If the standard post-base <samp>"Halant"</samp> reordering were performed, then the
likely result of the <abbr title="Glyph Substitution table">GSUB</abbr> feature-application phase would be a
sequence of the form <samp>"BaseC,belowbaseC,Halant"</samp> which, in turn, might
trigger mark-attachment issues for correctly positioning the final
<samp>"Halant"</samp>.

This Uniscribe behavior is not documented, however; therefore the only
recommended workaround for maintaining compatibility is to define a
special-case exception for avoiding the creation of final double
<samp>"Halant"</samp>s in `<knda>` text.


### Halants and left matras ###

When reordering left-side matras, when a <samp>"Halant"</samp> occurs immediately
after a left-side matra, Uniscribe does not move the <samp>"Halant"</samp> with the matra.

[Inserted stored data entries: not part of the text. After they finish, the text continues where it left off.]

-- ==== Sys2Proof/Machine/Slice.lean ====
section
/-!
DEFINITION. Machine/Slice.lean: home slices and who holds a line: holder sets (R180, R182 to R185), requesters and how a home
addresses them (R140 to R142), and pseudo-LRU trees (R188, R213).
-/

namespace Sys2Proof.Machine

/-! ### Slices -/

/-- Logical slice `l`. -/
def slice (s : State) (l : Nat) : HomeSlice := tabGet sliceReset l s.home.slices

/-- Change logical slice `l`. -/
def setSlice (s : State) (l : Nat) (x : HomeSlice) : State :=
  { s with home := { s.home with slices := tabSet sliceReset l x s.home.slices } }

/-- Tracker `t` of slice `l`. -/
def tracker (s : State) (l t : Nat) : Option Tracker := tabFind? t (slice s l).trk

/-- Change tracker `t` of slice `l`. -/
def setTracker (s : State) (l t : Nat) (k : Tracker) : State :=
  let x := slice s l
  setSlice s l { x with trk := tabPut t k x.trk }

/-- Data-buffer entry `b` of slice `l`. -/
def bufEntry (s : State) (l b : Nat) : Option BufEntry := tabFind? b (slice s l).buf

/-- Change data-buffer entry `b`. -/
def setBuf (s : State) (l b : Nat) (e : BufEntry) : State :=
  let x := slice s l
  setSlice s l { x with buf := tabPut b e x.buf }

/-- R141: the tag of tracker or buffer entry `t` of slice `l`. -/
def homeTag (l t : Nat) : BitVec 16 := BitVec.ofNat 16 (l * 2048 + t)

/-- The active tracker of a line. -/
def trackerFor (s : State) (l : Nat) (line : BitVec 42) : Option (Nat × Tracker) :=
  (slice s l).trk.find? fun p => decide (p.2.line = line)

/-- R154: the newest data-buffer entry of a line. -/
def newestBuf (s : State) (l : Nat) (line : BitVec 42) : Option (Nat × BufEntry) :=
  ((slice s l).buf.filter fun p => decide (p.2.line = line)).foldl (fun best p =>
    match best with
    | none => some p
    | some b => if b.2.no < p.2.no then some p else best) none

/-! ### Granules and pages (R209) -/

/-- R209: the line lies in the pool span; its granule and page. -/
def inSpan (line : BitVec 42) : Bool := decide (line.toNat < 2 ^ 38)
def granOf (line : BitVec 42) : Nat := line.toNat / 2 ^ 15 % 2 ^ 23
def pageOf (line : BitVec 42) : Nat := line.toNat / 64 % 512

/-! ### Requesters (R140, R142) -/

/-- The switch of a holder. -/
def Holder.switch (h : Holder) : Nat := h.host.toNat / 64

/-- The VCS of a holder's host. -/
def Holder.vcs (h : Holder) : Nat := h.host.toNat % 64

/-- R142: the switch from which a unit came through the remote agent of this switch. The model numbers it beside the
injection queue's VCSs (0..63: a host's undecoded request, 64 + v: a mover access of VCS v). -/
def originOf (h : Held) : Option Nat :=
  match h.hpa with
  | some (k, _) => if 128 ≤ k then some (k - 128) else none
  | none => none

/-- R140, R141: the requester that a writeback or reply names by its Source, or by its tag when it came from another
switch. -/
def unitHolder (s : State) (h : Held) : Option Holder :=
  match originOf h with
  | some w =>
    let a := h.u.tag.toNat / 512
    some (if a = 64 then { host := BitVec.ofNat 16 (w * 64), mover := true }
          else { host := BitVec.ofNat 16 (w * 64 + a), mover := false })
  | none =>
    if h.u.src = cachePlace then some { host := hostId s 0, mover := true }
    else ((portOf h.u.src).bind (hostOfPort s)).map fun v => { host := hostId s v, mover := false }

/-- R142: where the home addresses a response to a requester. -/
def respDst (s : State) (host : BitVec 16) (src : BitVec 12) : BitVec 12 :=
  if host.toNat / 64 = ownSwitch s then src else switchCode (host.toNat / 64)

/-! ### Holder sets (R180, R182 to R185) -/

/-- R183: this switch records a holder on another one, which is not being removed (R195). -/
def recordSwitch (s : State) (w : Nat) : State :=
  if w = ownSwitch s ∨ (s.dir.removals.any fun r => r.isSwitch && decide (r.id = w)) = true then s
  else { s with dir := { s.dir with remote := setInsert w s.dir.remote } }

/-- R184: the switches of the remote holder set inside a mask of groups. -/
def groupSwitches (s : State) (g : BitVec 32) : List Nat := s.dir.remote.filter fun w => g.getLsbD (w / 32)

/-- The groups of all switches in a list. -/
def groupsOf (ws : List Nat) : BitVec 32 := ws.foldl (fun m w => m ||| BitVec.twoPow 32 (w / 32)) 0

/-- The bits of the local hosts among some holders. -/
def localBits (own : Nat) (l : List Holder) : BitVec 64 :=
  l.foldl (fun m h => if h.switch = own ∧ !h.mover then m ||| BitVec.twoPow 64 h.vcs else m) 0

/-- R182: the vector form of a set: `rem` where it has holders on other switches, which lie in groups `g`. -/
def HolderSet.vector (s : State) (mov rem : Bool) (g : BitVec 32) (hosts : BitVec 64) : HolderSet :=
  if !rem then .vec mov false hosts
  else if s.dir.remote.length ≤ 32 then .vec mov true hosts
  else .coarse mov g hosts

/-- R182: the set with holder `r` added; `r`'s switch is in the remote holder set already. -/
def HolderSet.add (s : State) (h : HolderSet) (r : Holder) : HolderSet :=
  let own := ownSwitch s
  let here := decide (r.switch = own)
  let more := if here then 0 else groupsOf [r.switch]
  let bits := fun (hosts : BitVec 64) => if here && !r.mover then hosts ||| BitVec.twoPow 64 r.vcs else hosts
  match h with
  | .ptr l =>
    if l.contains r then h
    else if l.length < 4 then .ptr (l ++ [r])
    else
      let all := l ++ [r]
      let mov := all.any fun x => decide (x.switch = own) && x.mover
      let far := (all.filter fun x => decide (x.switch ≠ own)).map Holder.switch
      HolderSet.vector s mov (!far.isEmpty) (groupsOf far) (localBits own all)
  | .vec mov rem hosts =>
    HolderSet.vector s (mov || (here && r.mover)) (rem || !here) ((if rem then groupsOf s.dir.remote else 0) ||| more) (bits hosts)
  | .coarse mov g hosts =>
    HolderSet.vector s (mov || (here && r.mover)) (decide (g ≠ 0) || !here) (g ||| more) (bits hosts)

/-- R185: the set without holder `r`; a remote holder stays in a vector. -/
def HolderSet.drop (s : State) (h : HolderSet) (r : Holder) : HolderSet :=
  let here := decide (r.switch = ownSwitch s)
  let bits := fun (hosts : BitVec 64) => if r.mover then hosts else hosts &&& ~~~ BitVec.twoPow 64 r.vcs
  match h with
  | .ptr l => .ptr (l.filter fun x => decide (x ≠ r))
  | .vec mov rem hosts =>
    if here then HolderSet.vector s (mov && !r.mover) rem (groupsOf s.dir.remote) (bits hosts) else h
  | .coarse mov g hosts =>
    if here then HolderSet.vector s (mov && !r.mover) (decide (g ≠ 0)) g (bits hosts) else h

/-- R185: nobody is recorded. -/
def HolderSet.none (h : HolderSet) : Bool :=
  match h with
  | .ptr l => l.isEmpty
  | .vec mov rem hosts => !mov && !rem && decide (hosts = 0)
  | .coarse mov g hosts => !mov && decide (g = 0) && decide (hosts = 0)

/-- R155, R185: `r` may be a recorded holder. -/
def HolderSet.has (s : State) (h : HolderSet) (r : Holder) : Bool :=
  let here := decide (r.switch = ownSwitch s)
  match h with
  | .ptr l => l.contains r
  | .vec mov rem hosts => if here then (if r.mover then mov else hosts.getLsbD r.vcs) else rem && s.dir.remote.contains r.switch
  | .coarse mov g hosts =>
    if here then (if r.mover then mov else hosts.getLsbD r.vcs)
    else g.getLsbD (r.switch / 32) && s.dir.remote.contains r.switch

/-- A set as a state of its line. -/
def sharedOr (h : HolderSet) : LState := if h.none then .invalid else .shared h

/-- R184: whom a SnpInv without Forward goes to: local hosts and mover cache; other switches, each with the bits of its hosts
and of its mover cache. -/
structure Targets where
  near : List Holder
  far : List (Nat × BitVec 64 × Bool)
  deriving DecidableEq, Repr

/-- R184: the bits of one other switch among pointer slots. -/
def slotBits (l : List Holder) (w : Nat) : BitVec 64 × Bool :=
  (l.filter fun h => decide (h.switch = w)).foldl (fun (m : BitVec 64 × Bool) h =>
    if h.mover then (m.1, true) else (m.1 ||| BitVec.twoPow 64 h.vcs, m.2)) (0, false)

/-- R184: local targets of a vector. -/
def nearOf (s : State) (mov : Bool) (hosts : BitVec 64) : List Holder :=
  ((List.range 64).filter fun v => hosts.getLsbD v).map (fun v => { host := hostId s v, mover := false }) ++
    (if mov then [{ host := hostId s 0, mover := true }] else [])

/-- R184: the targets of a holder set. -/
def HolderSet.targets (s : State) (h : HolderSet) : Targets :=
  let own := ownSwitch s
  let every := fun (ws : List Nat) => ws.map fun w => (w, (BitVec.allOnes 64, true))
  match h with
  | .ptr l =>
    let ws := ((l.filter fun x => decide (x.switch ≠ own)).map Holder.switch).foldl (fun a w => setInsert w a) []
    { near := l.filter fun x => decide (x.switch = own), far := ws.map fun w => (w, slotBits l w) }
  | .vec mov rem hosts => { near := nearOf s mov hosts, far := if rem then every s.dir.remote else [] }
  | .coarse mov g hosts => { near := nearOf s mov hosts, far := every (groupSwitches s g) }

/-- R155: the targets without the requester itself. -/
def Targets.without (s : State) (t : Targets) (r : Holder) : Targets :=
  if r.switch = ownSwitch s then { t with near := t.near.filter fun h => decide (h ≠ r) }
  else
    let cut := t.far.map fun q =>
      if q.1 = r.switch then
        if r.mover then (q.1, (q.2.1, false)) else (q.1, (q.2.1 &&& ~~~ BitVec.twoPow 64 r.vcs, q.2.2))
      else q
    { t with far := cut.filter fun q => decide (q.2.1 ≠ 0) || q.2.2 }

/-- Nobody is targeted. -/
def Targets.none (t : Targets) : Bool := t.near.isEmpty && t.far.isEmpty

/-! ### Pseudo-LRU trees (R188, R213) -/

/-- A tree over `2 ^ k` ways: bit `j` of node `j` is clear when its lower half is the older one. The tree with way `w` made
the youngest. -/
def plruTouch : Nat → Nat → Nat → Nat → Nat
  | 0, _, _, bits => bits
  | k + 1, node, w, bits =>
    let up := decide (2 ^ k ≤ w % 2 ^ (k + 1))
    let bits1 := if up then (if bits.testBit node then bits - 2 ^ node else bits)
                 else (if bits.testBit node then bits else bits + 2 ^ node)
    plruTouch k (2 * node + (if up then 2 else 1)) w bits1

/-- The oldest way among those that `ok` allows, from way `base` on. -/
def plruVictim : Nat → Nat → Nat → Nat → (Nat → Bool) → Option Nat
  | 0, _, base, _, ok => if ok base then some base else none
  | k + 1, node, base, bits, ok =>
    let lower := plruVictim k (2 * node + 1) base bits ok
    let upper := plruVictim k (2 * node + 2) (base + 2 ^ k) bits ok
    if bits.testBit node then (match upper with | some w => some w | none => lower)
    else (match lower with | some w => some w | none => upper)

end Sys2Proof.Machine
end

Generally, marks (including <samp>"Halant"</samp>) are tagged for reordering with
the same positioning tag as the closest non-mark character that the
mark has affinity with. 

In post-base position, where a yet-to-be-reordered left-side matra
would be found, the closest non-mark character with affinity for the
mark might be a post-base consonant. Uniscribe appears to make a check
ensuring that the <samp>"Halant"</samp> after a left-side matra is not tagged for
reordering with the matra.

This check is required for shaping Sinhala, because the `U+0DDA`
multi-part matra decomposes into the sequence <samp>"`U+0DD9`,Halant"</samp>. The
decomposed <samp>"Halant"</samp> should remain where it is, serving as the right-side
matra component.


### Explicit half-forms followed by matras ###

As a general rule, Uniscribe and other shapers insert a dotted-circle
character before a non-spacing mark character (such as a matra in
Indic2-model scripts) when that non-spacing mark character is not
matched with a base character in a permitted syllable. In such
circumstances, the dotted-circle visually serves to communicate to
readers that a base character has not been found, and also
functionally serves as a surrogate base on which the mark character
can be positioned.

However, Uniscribe is known not to insert a dotted-circle before a
matra character when it is preceded by two sequential
explicit-half-form sequences (meaning two consecutive occurrences of
<samp>"_Consonant_,Halant,ZWJ"</samp>) in Indic2 runs.

Therefore, the sequence:

    `_Consonant_,Halant,ZWJ,_matra_`

would be transformed to:

    `_Consonant_,Halant,ZWJ,Dotted-Circle,_matra_`

but the sequence:

    `_Consonant_,Halant,ZWJ,_Consonant_,Halant,ZWJ,_matra_`

would _not_ be transformed with a dotted-circle insertion.

This exception is regarded as a likely bug.